WORK TASK:
All lines before the one containing "s.time := rfl", plus that line itself, are to be printed exactly as they appear below.

==================================================

/-! ### setFaultQueue -/

@[simp] theorem State.setFaultQueue_actor (s : State) (k : Nat) (v : FaultQueue) : (s.setFaultQueue k v).actor = s.actor := rfl
@[simp] theorem State.setFaultQueue_args (s : State) (k : Nat) (v : FaultQueue) : (s.setFaultQueue k v).args = s.args := rfl
@[simp] theorem State.setFaultQueue_now (s : State) (k : Nat) (v : FaultQueue) : (s.setFaultQueue k v).now = s.now := rfl
@[simp] theorem State.setFaultQueue_resetAt (s : State) (k : Nat) (v : FaultQueue) : (s.setFaultQueue k v).resetAt = s.resetAt := rfl
@[simp] theorem State.setFaultQueue_time (s : State) (k : Nat) (v : FaultQueue) : (s.setFaultQueue k v).time = s.time := rfl
@[simp] theorem State.setFaultQueue_ids (s : State) (k : Nat) (v : FaultQueue) : (s.setFaultQueue k v).ids = s.ids := rfl
@[simp] theorem State.setFaultQueue_fresh (s : State) (k : Nat) (v : FaultQueue) : (s.setFaultQueue k v).fresh = s.fresh := rfl
@[simp] theorem State.setFaultQueue_agenda (s : State) (k : Nat) (v : FaultQueue) : (s.setFaultQueue k v).agenda = s.agenda := rfl
@[simp] theorem State.setFaultQueue_tape (s : State) (k : Nat) (v : FaultQueue) : (s.setFaultQueue k v).tape = s.tape := rfl
@[simp] theorem State.setFaultQueue_powered (s : State) (k : Nat) (v : FaultQueue) : (s.setFaultQueue k v).powered = s.powered := rfl
@[simp] theorem State.setFaultQueue_net (s : State) (k : Nat) (v : FaultQueue) : (s.setFaultQueue k v).net = s.net := rfl
@[simp] theorem State.setFaultQueue_dram (s : State) (k : Nat) (v : FaultQueue) : (s.setFaultQueue k v).dram = s.dram := rfl
@[simp] theorem State.setFaultQueue_dramBad (s : State) (k : Nat) (v : FaultQueue) : (s.setFaultQueue k v).dramBad = s.dramBad := rfl
@[simp] theorem State.setFaultQueue_cores (s : State) (k : Nat) (v : FaultQueue) : (s.setFaultQueue k v).cores = s.cores := rfl
@[simp] theorem State.setFaultQueue_clusters (s : State) (k : Nat) (v : FaultQueue) : (s.setFaultQueue k v).clusters = s.clusters := rfl
@[simp] theorem State.setFaultQueue_dies (s : State) (k : Nat) (v : FaultQueue) : (s.setFaultQueue k v).dies = s.dies := rfl
@[simp] theorem State.setFaultQueue_walks (s : State) (k : Nat) (v : FaultQueue) : (s.setFaultQueue k v).walks = s.walks := rfl
@[simp] theorem State.setFaultQueue_fabric (s : State) (k : Nat) (v : FaultQueue) : (s.setFaultQueue k v).fabric = s.fabric := rfl
@[simp] theorem State.setFaultQueue_msis (s : State) (k : Nat) (v : FaultQueue) : (s.setFaultQueue k v).msis = s.msis := rfl
@[simp] theorem State.setFaultQueue_lastLoad (s : State) (k : Nat) (v : FaultQueue) : (s.setFaultQueue k v).lastLoad = s.lastLoad := rfl
@[simp] theorem State.setFaultQueue_lastFault (s : State) (k : Nat) (v : FaultQueue) : (s.setFaultQueue k v).lastFault = s.lastFault := rfl
@[simp] theorem State.setFaultQueue_lastDirect (s : State) (k : Nat) (v : FaultQueue) : (s.setFaultQueue k v).lastDirect = s.lastDirect := rfl
@[simp] theorem State.setFaultQueue_plat (s : State) (k : Nat) (v : FaultQueue) : (s.setFaultQueue k v).plat = s.plat := rfl
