theorem div (d a b : Nat) : Statement (.div d a b) := by
  intro hwf nbits word he
  obtain ⟨rfl, hw⟩ := of_word (b := placed 0x241 [d, a, b] [(22, 5), (17, 5), (12, 5)]) he
  have hwf := of_decide_eq_true (p := d < 32 ∧ a < 32 ∧ b < 32) hwf
  have hc : clear 0x241 [(22, 5), (17, 5), (12, 5)] = true := by decide
  have hf : fits [d, a, b] [(22, 5), (17, 5), (12, 5)] := ⟨hwf.1, hwf.2.1, hwf.2.2, trivial⟩
  obtain ⟨e22, e17, e12, -⟩ := placed_reads hc hf
  have e1 : field _ 1 3 = 0 := placed_const (q := (1, 3)) hc hf (by decide)
  have e4 : field _ 4 8 = 36 := placed_const (q := (4, 8)) hc hf (by decide)
  have e27 : field _ 27 5 = 0 := placed_const (q := (27, 5)) hc hf (by decide)
  rw [hw] at e22 e17 e12 e1 e4 e27
  simp [decodeWord, decode32, decodeAlu, unlessReserved, e1, e4, e12, e17, e22, e27]

theorem divn (d a b : Nat) : Statement (.divn d a b) := by
  intro hwf nbits word he
  obtain ⟨rfl, hw⟩ := of_word (b := placed 0x251 [d, a, b] [(22, 5), (17, 5), (12, 5)]) he
  have hwf := of_decide_eq_true (p := d < 32 ∧ a < 32 ∧ b < 32) hwf
  have hc : clear 0x251 [(22, 5), (17, 5), (12, 5)] = true := by decide
  have hf : fits [d, a, b] [(22, 5), (17, 5), (12, 5)] := ⟨hwf.1, hwf.2.1, hwf.2.2, trivial⟩
  obtain ⟨e22, e17, e12, -⟩ := placed_reads hc hf
  have e1 : field _ 1 3 = 0 := placed_const (q := (1, 3)) hc hf (by decide)
  have e4 : field _ 4 8 = 37 := placed_const (q := (4, 8)) hc hf (by decide)
  have e27 : field _ 27 5 = 0 := placed_const (q := (27, 5)) hc hf (by decide)
  rw [hw] at e22 e17 e12 e1 e4 e27
  simp [decodeWord, decode32, decodeAlu, unlessReserved, e1, e4, e12, e17, e22, e27]

theorem rem (d a b : Nat) : Statement (.rem d a b) := by
  intro hwf nbits word he
  obtain ⟨rfl, hw⟩ := of_word (b := placed 0x261 [d, a, b] [(22, 5), (17, 5), (12, 5)]) he
  have hwf := of_decide_eq_true (p := d < 32 ∧ a < 32 ∧ b < 32) hwf
  have hc : clear 0x261 [(22, 5), (17, 5), (12, 5)] = true := by decide
  have hf : fits [d, a, b] [(22, 5), (17, 5), (12, 5)] := ⟨hwf.1, hwf.2.1, hwf.2.2, trivial⟩
  obtain ⟨e22, e17, e12, -⟩ := placed_reads hc hf
  have e1 : field _ 1 3 = 0 := placed_const (q := (1, 3)) hc hf (by decide)
  have e4 : field _ 4 8 = 38 := placed_const (q := (4, 8)) hc hf (by decide)
  have e27 : field _ 27 5 = 0 := placed_const (q := (27, 5)) hc hf (by decide)
  rw [hw] at e22 e17 e12 e1 e4 e27
  simp [decodeWord, decode32, decodeAlu, unlessReserved, e1, e4, e12, e17, e22, e27]

theorem remn (d a b : Nat) : Statement (.remn d a b) := by
  intro hwf nbits word he
  obtain ⟨rfl, hw⟩ := of_word (b := placed 0x271 [d, a, b] [(22, 5), (17, 5), (12, 5)]) he
  have hwf := of_decide_eq_true (p := d < 32 ∧ a < 32 ∧ b < 32) hwf
  have hc : clear 0x271 [(22, 5), (17, 5), (12, 5)] = true := by decide
  have hf : fits [d, a, b] [(22, 5), (17, 5), (12, 5)] := ⟨hwf.1, hwf.2.1, hwf.2.2, trivial⟩
  obtain ⟨e22, e17, e12, -⟩ := placed_reads hc hf
  have e1 : field _ 1 3 = 0 := placed_const (q := (1, 3)) hc hf (by decide)
  have e4 : field _ 4 8 = 39 := placed_const (q := (4, 8)) hc hf (by decide)
  have e27 : field _ 27 5 = 0 := placed_const (q := (27, 5)) hc hf (by decide)
  rw [hw] at e22 e17 e12 e1 e4 e27
  simp [decodeWord, decode32, decodeAlu, unlessReserved, e1, e4, e12, e17, e22, e27]

theorem clz (d a : Nat) : Statement (.clz d a) := by
  intro hwf nbits word he
  obtain ⟨rfl, hw⟩ := of_word (b := placed 0x301 [d, a] [(22, 5), (17, 5)]) he
  have hwf := of_decide_eq_true (p := d < 32 ∧ a < 32) hwf
  have hc : clear 0x301 [(22, 5), (17, 5)] = true := by decide
  have hf : fits [d, a] [(22, 5), (17, 5)] := ⟨hwf.1, hwf.2, trivial⟩
  obtain ⟨e22, e17, -⟩ := placed_reads hc hf
  have e1 : field _ 1 3 = 0 := placed_const (q := (1, 3)) hc hf (by decide)
  have e4 : field _ 4 8 = 48 := placed_const (q := (4, 8)) hc hf (by decide)
  have e12 : field _ 12 5 = 0 := placed_const (q := (12, 5)) hc hf (by decide)
  have e27 : field _ 27 5 = 0 := placed_const (q := (27, 5)) hc hf (by decide)
  rw [hw] at e22 e17 e1 e4 e12 e27
  simp [decodeWord, decode32, decodeAlu, unlessReserved, e1, e4, e12, e17, e22, e27]

theorem ctz (d a : Nat) : Statement (.ctz d a) := by
  intro hwf nbits word he
  obtain ⟨rfl, hw⟩ := of_word (b := placed 0x311 [d, a] [(22, 5), (17, 5)]) he
  have hwf := of_decide_eq_true (p := d < 32 ∧ a < 32) hwf
  have hc : clear 0x311 [(22, 5), (17, 5)] = true := by decide
  have hf : fits [d, a] [(22, 5), (17, 5)] := ⟨hwf.1, hwf.2, trivial⟩
  obtain ⟨e22, e17, -⟩ := placed_reads hc hf
  have e1 : field _ 1 3 = 0 := placed_const (q := (1, 3)) hc hf (by decide)
  have e4 : field _ 4 8 = 49 := placed_const (q := (4, 8)) hc hf (by decide)
  have e12 : field _ 12 5 = 0 := placed_const (q := (12, 5)) hc hf (by decide)
  have e27 : field _ 27 5 = 0 := placed_const (q := (27, 5)) hc hf (by decide)
  rw [hw] at e22 e17 e1 e4 e12 e27
  simp [decodeWord, decode32, decodeAlu, unlessReserved, e1, e4, e12, e17, e22, e27]

theorem popc (d a : Nat) : Statement (.popc d a) := by
  intro hwf nbits word he
  obtain ⟨rfl, hw⟩ := of_word (b := placed 0x321 [d, a] [(22, 5), (17, 5)]) he
  have hwf := of_decide_eq_true (p := d < 32 ∧ a < 32) hwf
  have hc : clear 0x321 [(22, 5), (17, 5)] = true := by decide
  have hf : fits [d, a] [(22, 5), (17, 5)] := ⟨hwf.1, hwf.2, trivial⟩
  obtain ⟨e22, e17, -⟩ := placed_reads hc hf
  have e1 : field _ 1 3 = 0 := placed_const (q := (1, 3)) hc hf (by decide)
  have e4 : field _ 4 8 = 50 := placed_const (q := (4, 8)) hc hf (by decide)
  have e12 : field _ 12 5 = 0 := placed_const (q := (12, 5)) hc hf (by decide)
  have e27 : field _ 27 5 = 0 := placed_const (q := (27, 5)) hc hf (by decide)
  rw [hw] at e22 e17 e1 e4 e12 e27
  simp [decodeWord, decode32, decodeAlu, unlessReserved, e1, e4, e12, e17, e22, e27]

theorem bswap (d a : Nat) : Statement (.bswap d a) := by
  intro hwf nbits word he
  obtain ⟨rfl, hw⟩ := of_word (b := placed 0x331 [d, a] [(22, 5), (17, 5)]) he
  have hwf := of_decide_eq_true (p := d < 32 ∧ a < 32) hwf
  have hc : clear 0x331 [(22, 5), (17, 5)] = true := by decide
  have hf : fits [d, a] [(22, 5), (17, 5)] := ⟨hwf.1, hwf.2, trivial⟩
  obtain ⟨e22, e17, -⟩ := placed_reads hc hf
  have e1 : field _ 1 3 = 0 := placed_const (q := (1, 3)) hc hf (by decide)
  have e4 : field _ 4 8 = 51 := placed_const (q := (4, 8)) hc hf (by decide)
  have e12 : field _ 12 5 = 0 := placed_const (q := (12, 5)) hc hf (by decide)
  have e27 : field _ 27 5 = 0 := placed_const (q := (27, 5)) hc hf (by decide)
  rw [hw] at e22 e17 e1 e4 e12 e27
  simp [decodeWord, decode32, decodeAlu, unlessReserved, e1, e4, e12, e17, e22, e27]

theorem slli (d a s h : Nat) : Statement (.slli d a s h) := by
  intro hwf nbits word he
  obtain ⟨rfl, hw⟩ := of_word (b := placed 0x28000001 [d, a, s, h] [(22, 5), (17, 5), (12, 5), (6, 1)]) he
  have hwf := of_decide_eq_true (p := d < 32 ∧ a < 32 ∧ s < 32 ∧ h < 2) hwf
  have hc : clear 0x28000001 [(22, 5), (17, 5), (12, 5), (6, 1)] = true := by decide
  have hf : fits [d, a, s, h] [(22, 5), (17, 5), (12, 5), (6, 1)] := ⟨hwf.1, hwf.2.1, hwf.2.2.1, hwf.2.2.2, trivial⟩
  obtain ⟨e22, e17, e12, e6, -⟩ := placed_reads hc hf
  have e1 : field _ 1 3 = 0 := placed_const (q := (1, 3)) hc hf (by decide)
  have e4 : field _ 4 2 = 0 := placed_const (q := (4, 2)) hc hf (by decide)
  have e7 : field _ 7 5 = 0 := placed_const (q := (7, 5)) hc hf (by decide)
  have e27 : field _ 27 5 = 5 := placed_const (q := (27, 5)) hc hf (by decide)
  rw [hw] at e22 e17 e12 e6 e1 e4 e7 e27
  simp [decodeWord, decode32, decodeShi, unlessReserved, e1, e4, e6, e7, e12, e17, e22, e27]

theorem srli (d a s h : Nat) : Statement (.srli d a s h) := by
  intro hwf nbits word he
  obtain ⟨rfl, hw⟩ := of_word (b := placed 0x28000011 [d, a, s, h] [(22, 5), (17, 5), (12, 5), (6, 1)]) he
  have hwf := of_decide_eq_true (p := d < 32 ∧ a < 32 ∧ s < 32 ∧ h < 2) hwf
  have hc : clear 0x28000011 [(22, 5), (17, 5), (12, 5), (6, 1)] = true := by decide
  have hf : fits [d, a, s, h] [(22, 5), (17, 5), (12, 5), (6, 1)] := ⟨hwf.1, hwf.2.1, hwf.2.2.1, hwf.2.2.2, trivial⟩
  obtain ⟨e22, e17, e12, e6, -⟩ := placed_reads hc hf
  have e1 : field _ 1 3 = 0 := placed_const (q := (1, 3)) hc hf (by decide)
  have e4 : field _ 4 2 = 1 := placed_const (q := (4, 2)) hc hf (by decide)
  have e7 : field _ 7 5 = 0 := placed_const (q := (7, 5)) hc hf (by decide)
  have e27 : field _ 27 5 = 5 := placed_const (q := (27, 5)) hc hf (by decide)
  rw [hw] at e22 e17 e12 e6 e1 e4 e7 e27
  simp [decodeWord, decode32, decodeShi, unlessReserved, e1, e4, e6, e7, e12, e17, e22, e27]

theorem srai (d a s h : Nat) : Statement (.srai d a s h) := by
  intro hwf nbits word he
  obtain ⟨rfl, hw⟩ := of_word (b := placed 0x28000021 [d, a, s, h] [(22, 5), (17, 5), (12, 5), (6, 1)]) he
  have hwf := of_decide_eq_true (p := d < 32 ∧ a < 32 ∧ s < 32 ∧ h < 2) hwf
  have hc : clear 0x28000021 [(22, 5), (17, 5), (12, 5), (6, 1)] = true := by decide
  have hf : fits [d, a, s, h] [(22, 5), (17, 5), (12, 5), (6, 1)] := ⟨hwf.1, hwf.2.1, hwf.2.2.1, hwf.2.2.2, trivial⟩
  obtain ⟨e22, e17, e12, e6, -⟩ := placed_reads hc hf
  have e1 : field _ 1 3 = 0 := placed_const (q := (1, 3)) hc hf (by decide)
  have e4 : field _ 4 2 = 2 := placed_const (q := (4, 2)) hc hf (by decide)
  have e7 : field _ 7 5 = 0 := placed_const (q := (7, 5)) hc hf (by decide)
  have e27 : field _ 27 5 = 5 := placed_const (q := (27, 5)) hc hf (by decide)
  rw [hw] at e22 e17 e12 e6 e1 e4 e7 e27
  simp [decodeWord, decode32, decodeShi, unlessReserved, e1, e4, e6, e7, e12, e17, e22, e27]

theorem roli (d a s h : Nat) : Statement (.roli d a s h) := by
  intro hwf nbits word he
  obtain ⟨rfl, hw⟩ := of_word (b := placed 0x28000031 [d, a, s, h] [(22, 5), (17, 5), (12, 5), (6, 1)]) he
  have hwf := of_decide_eq_true (p := d < 32 ∧ a < 32 ∧ s < 32 ∧ h < 2) hwf
  have hc : clear 0x28000031 [(22, 5), (17, 5), (12, 5), (6, 1)] = true := by decide
  have hf : fits [d, a, s, h] [(22, 5), (17, 5), (12, 5), (6, 1)] := ⟨hwf.1, hwf.2.1, hwf.2.2.1, hwf.2.2.2, trivial⟩
  obtain ⟨e22, e17, e12, e6, -⟩ := placed_reads hc hf
  have e1 : field _ 1 3 = 0 := placed_const (q := (1, 3)) hc hf (by decide)
  have e4 : field _ 4 2 = 3 := placed_const (q := (4, 2)) hc hf (by decide)
  have e7 : field _ 7 5 = 0 := placed_const (q := (7, 5)) hc hf (by decide)
  have e27 : field _ 27 5 = 5 := placed_const (q := (27, 5)) hc hf (by decide)
  rw [hw] at e22 e17 e12 e6 e1 e4 e7 e27
  simp [decodeWord, decode32, decodeShi, unlessReserved, e1, e4, e6, e7, e12, e17, e22, e27]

==================================================

PROBLEM SOLUTION:
/-! ### setFaultQueue -/

@[simp] theorem State.setFaultQueue_actor (s : State) (k : Nat) (v : FaultQueue) : (s.setFaultQueue k v).actor = s.actor := rfl
@[simp] theorem State.setFaultQueue_args (s : State) (k : Nat) (v : FaultQueue) : (s.setFaultQueue k v).args = s.args := rfl
@[simp] theorem State.setFaultQueue_now (s : State) (k : Nat) (v : FaultQueue) : (s.setFaultQueue k v).now = s.now := rfl
@[simp] theorem State.setFaultQueue_resetAt (s : State) (k : Nat) (v : FaultQueue) : (s.setFaultQueue k v).resetAt = s.resetAt := rfl
@[simp] theorem State.setFaultQueue_time (s : State) (k : Nat) (v : FaultQueue) : (s.setFaultQueue k v).time = s.time := rfl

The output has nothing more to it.